§ **TRY IT**
Go to the line in the entries below that holds "exact (hleft.seq b" and repeat exactly from there through the line that holds "(.inl hw) ha hr)", inclusive.

§ **TASK INPUT**
/-- Settles O57: the halt event by its steps and the GROUP halts behind it, a further cause, and nothing. -/
theorem haltCauseByState : Obligations.HaltCauseByState := by
  intro s a r k common hc t m note placed second served alone next stays
  have hm : stopped s a k = m := stopped_eq
  have hsec (l : List Owed) : l.map (addSecond a r) = l.map second :=
    map_addSecond l a r (fun _ _ _ _ _ => rfl) fun o ho => by
      cases o with
      | axisHalted b first sec p v w =>
        cases sec with
        | none => exact absurd rfl (ho b first p v w)
        | some _ => rfl
      | _ => rfl
  have hnext (b : Axis) : next b ↔ Follows s a b := (follows_iff s a b).symm
  have hserved : (s.active = true ∧ 0 < s.queue.free) ↔ served := placing_iff s
  have hstays : staysClaim s a common = stays := by
    funext c
    cases c <;> rfl
  refine ⟨fun hl => ?_, fun hq => ?_, fun hq => haltCause_stopped r k common hq.symm⟩
  · have ht : t = haltEvent (4 + 1) a r k common s := haltCause_live r k common hl
    obtain ⟨hs, hh⟩ := haltEvent_own s a r k common 4 hc
    obtain ⟨x, y, -, hseq⟩ := seq_haltEvent s a r k common 4 hc
    obtain ⟨v, hmg⟩ := mg_haltEvent s a r k common 4 hc
    have hal (h : alone) : t = haltSelf s a r k common := ht.trans (haltEvent_alone 4 h)
    have hleft := haltSelf_left s a r k common
    have hgroup (hcf : common = false) (e : EntryNo) (b : Axis) (ho : (s.entry e).state = .opened)
        (hmem : inSet a (s.entry e).members = true) (hb : inSet b (s.entry e).arrived = true) (hne : b ≠ a) :
        (t.seq b).reason = some .group ∧ ¬ live t b ∧
          ∀ w, s.cte = .barrier w → w.axes.getLsbD b = true → t.cte = .idle := by
      subst hcf
      rw [ht]
      exact group_haltEvent 3 (hc.resolve_left (by decide)) ho hmem hb hne
    rw [← ht] at hs hh hseq hmg
    clear_value t
    refine ⟨?_, ?_, ?_, watchers_haltEvent hh, fun hw => ?_, fun e he => ⟨?_, filled_haltEvent hh he⟩,
      fun he => ⟨?_, fun ho h => ?_, fun ho => ⟨notice_haltEvent hs hh he ho, fun hp => ?_, fun hp hn => ?_⟩⟩,
      claims_haltEvent hs, signals_haltEvent hh, fun h => ⟨fun n => ?_, ?_, fun b hb => ⟨fun hf => ?_, fun hf => ?_⟩⟩,
      fun hcf e ho hmem => ?_, fun hcf e b ho hmem hb hne => ⟨?_, hgroup hcf e b ho hmem hb hne⟩,
      fun w hw => ⟨fun ha hr => ⟨?_, fun hq => ?_⟩, fun hno h => ?_⟩⟩
    · rw [hseq]
    · rw [hseq, hm]
    · rw [hmg, hm]
    · rw [hseq]
      exact haltedWindow_notArmed hw
    · rw [hseq]
      exact (congrArg (List.map Entry.seq) (haltedWindow_active he)).trans (disarmedEntry_seq _)
    · rw [hseq]
      exact (congrArg (List.map Entry.seq) (haltedWindow_idle he)).trans (disarmedEntry_seq _)
    · rw [hal h, hleft.owed, noted_second s a r k he ho]
      exact hsec _
    · obtain ⟨h1, h2⟩ := notice_haltEvent_blocked hs he ho (mt hserved.1 hp)
      exact ⟨h1, fun h => by rw [hal h]; exact h2⟩
    · obtain ⟨h1, h2⟩ := notice_haltEvent_placed hh he ho (hserved.2 hp) hn
      exact ⟨h1, fun h => by rw [hal h]; exact h2⟩
    · rw [hal h, hleft.signal n]
    · obtain ⟨new, h1, h2, h3⟩ := hleft.claims
      exact ⟨new, by rw [hal h, h1, hstays], h2, fun b => (h3 b).trans (hnext b).symm⟩
    · rw [hal h]
      exact (hleft.seq b hb).2 (mt (hnext b).2 hf)
    · rw [hal h, (hleft.seq b hb).1 ((hnext b).1 hf)]
      exact ⟨rfl, fun c hcand => window_waitsWith hcand _ _⟩
    · subst hcf
      exact ⟨entry_haltEvent_own hh ho hmem, fire_haltEvent hh ho hmem⟩
    · subst hcf
      exact entry_haltEvent_broken hh ho hmem hb hne
    · exact hh.idle (cte_haltSelf (.inl hw) ha hr)
    · obtain ⟨waits, stops, h1, h2, h3⟩ := barrier_haltSelf (k := k) (common := common) hw ha hr hq
      exact ⟨waits, stops, h1, h2, hh.filled.mem h3⟩
    · rw [hal h]
      exact cte_haltSelf_other hw hno
  · have ht : t = s.furtherCause a r k := haltCause_halting r k common hq
    rw [furtherCause_eq] at ht
    have hmg : (s.secondReason a r).mg a = s.mg a := rfl
    have hsq : (s.secondReason a r).seq a = s.seq a := rfl
    have how : (s.secondReason a r).owed = s.owed.map second := hsec s.owed
    cases k with
    | soft =>
      dsimp only at ht
      rw [ht]
      exact ⟨rfl, rfl, fun _ => ⟨rfl, hq⟩, fun k => (by cases k), how, rfl, rfl, rfl⟩
    | hard =>
      dsimp only at ht
      have hs1 : (((s.secondReason a r).modMg a MG.hardStop).setSq a .halted).seq a = { s.seq a with sq := .halted } := by
        rw [seq_setSq, if_pos rfl, seq_modMg, hsq]
      rw [ht]
      refine ⟨by rw [hs1], by rw [hs1], fun k => (by cases k), fun _ => ⟨?_, by rw [hs1]⟩, how, rfl, rfl, rfl⟩
      rw [mg_setSq, mg_modMg, if_pos rfl, hmg]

§ **EXPECTED ANSWER**
      exact (hleft.seq b hb).2 (mt (hnext b).2 hf)
    · rw [hal h, (hleft.seq b hb).1 ((hnext b).1 hf)]
      exact ⟨rfl, fun c hcand => window_waitsWith hcand _ _⟩
    · subst hcf
      exact ⟨entry_haltEvent_own hh ho hmem, fire_haltEvent hh ho hmem⟩
    · subst hcf
      exact entry_haltEvent_broken hh ho hmem hb hne
    · exact hh.idle (cte_haltSelf (.inl hw) ha hr)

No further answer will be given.